Ao menos 50 mil norte-coreanos são enviados para trabalhar fora do país, especialmente na Rússia e na China, em condições que equivalem a trabalhos forçados, advertiu nesta quarta-feira (28) um especialista das Nações Unidas.

Segundo o relator da ONU para os direitos humanos na Coreia do Norte, Marzuki Darusman, Pyongyang está incrementando a exportação de trabalhadores para captar divisas no exterior.

Darusman detalhou a situação dos norte-coreanos que trabalham fora do país em seu relatório anual na Assembleia Geral, que este ano voltará a adotar uma resolução condenando a situação dos direitos no país asiático.

“Os nacionais da RPDC (República Popular da Coreia) têm sido enviados para trabalhar em várias partes do mundo, onde atuam sob condições que equivalem a trabalhos forçados…”, advertiu Darusman em entrevista coletiva.

Ao chamar a atenção da ONU sobre os trabalhadores que saem da Coreia do Norte, Darusman afirmou que as empresas que os contratam “se tornam cúmplices de um sistema de trabalho forçado inaceitável”.

Segundo o especialista, os trabalhadores são utilizados especialmente em construção, mineração, indústria têxtil e exploração florestal, tendo seus contratos negociados diretamente por Pyongyang.

A maioria está na Rússia e na China, mas outros 15 países – incluindo Argélia, Angola, Kuwait e Polônia – recebem estes trabalhadores.
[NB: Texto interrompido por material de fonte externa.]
/-- An instruction leaves its slip buffer: while an operand is still pending it stays, or ends when its limit has passed;
it stays behind older work of other slots that has its place before it; else it executes. The end of a reader's wait
writes no WST (R96, R118 to R120, R152). -/
def State.resume (s : State) (e : SlipEntry) (k : State → State) : State :=
  let s1 := s.mapCx (fun x => x.dropSlip e.slot)
  if e.need ≠ [] ∨ e.heldAway then
    if s.expired then s1.expireImplicit e.ins.instr
    else s1.putBack { e with wait := if e.heldAway then s.awayWait e else e.wait, expired := false }
  else if s.conflict e.ins.instr then s1.putBack e.readEnd
  else (k { s1 with env := { s1.env with slipped := some e.readEnd } }).endJoin e

/-- ISSUE OF AN INSTRUCTION: pending gating operands hold the bundle; a failing check raises its trap; a pending data
operand, an earlier instruction of the slot, or older work of another slot with its place before this one sends it to the
slip buffer; otherwise it executes. A reader whose limit is 0 expires at once. An instruction that leaves the slip buffer
has passed its checks and executes on its captured operands and the storage checked at issue (R96, R118, R152, R513). -/
def State.operate (s : State) (sh : Shape) (chk : Except IssueTrap (List Touch)) (k : List Touch → State → State) :
    State :=
  match s.env.slipped with
  | some e => s.resume e (k e.touch)
  | none =>
    if s.needs sh.gates ≠ [] then s.blockFor (s.needs sh.gates)
    else
      match chk with
      | .error t => s.raise (slotMask sh.instr s.env.pos.toNat) t
      | .ok touch =>
        let need := s.needs sh.data
        let t := s.parityRead sh.instr (sh.gates ++ sh.data) ((sh.dests.head?.map (·.2)).getD 1)
        if need = [] ∧ (s.cx.slotSlip s.env.pos) = [] ∧ s.conflict sh.instr = false then k touch t
        else if need ≠ [] ∧ s.pastLimit s.readerWait then t.expireImplicit sh.instr
        else t.slipIn sh need touch (if need = [] then none else some (s.readerWait))

/-- An instruction whose operands are all gating has them at issue, so it takes effect then. Behind an older instruction of
its slot it still holds a place in the slip buffer, and nothing is left to do when it leaves it (R93, R96, R513). -/
def State.operateNow (s : State) (sh : Shape) (chk : Except IssueTrap (List Touch)) (k : State → State) : State :=
  match s.env.slipped with
  | some e => s.mapCx (fun x => x.dropSlip e.slot)
  | none =>
    if s.needs sh.gates ≠ [] then s.blockFor (s.needs sh.gates)
    else
      match chk with
      | .error t => s.raise (slotMask sh.instr s.env.pos.toNat) t
      | .ok _ =>
        let t := s.parityRead sh.instr sh.gates ((sh.dests.head?.map (·.2)).getD 1)
        if s.cx.slotSlip s.env.pos = [] then k t
        else if (s.cx.slotSlip s.env.pos).length ≥ 8 then s.blockFull
        else k (t.slipIn { sh with dests := [] } [] [] none)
Uma construtora do Qatar devolveu 90 norte-coreanos este ano, que faziam uma jornada de mais de 12 horas e não eram alimentados o suficiente.

Um destes trabalhadores morreu devido a maus tratos, segundo o relatório que será discutido na Assembleia Geral esta semana.

Darusman avaliou que, no geral, não houve progresso na situação dos direitos humanos na Coreia do Norte, e citou temas como a situação nos campos de detenção, pedindo que o Conselho de Segurança leve o país à Corte Penal Internacional por crimes contra a humanidade.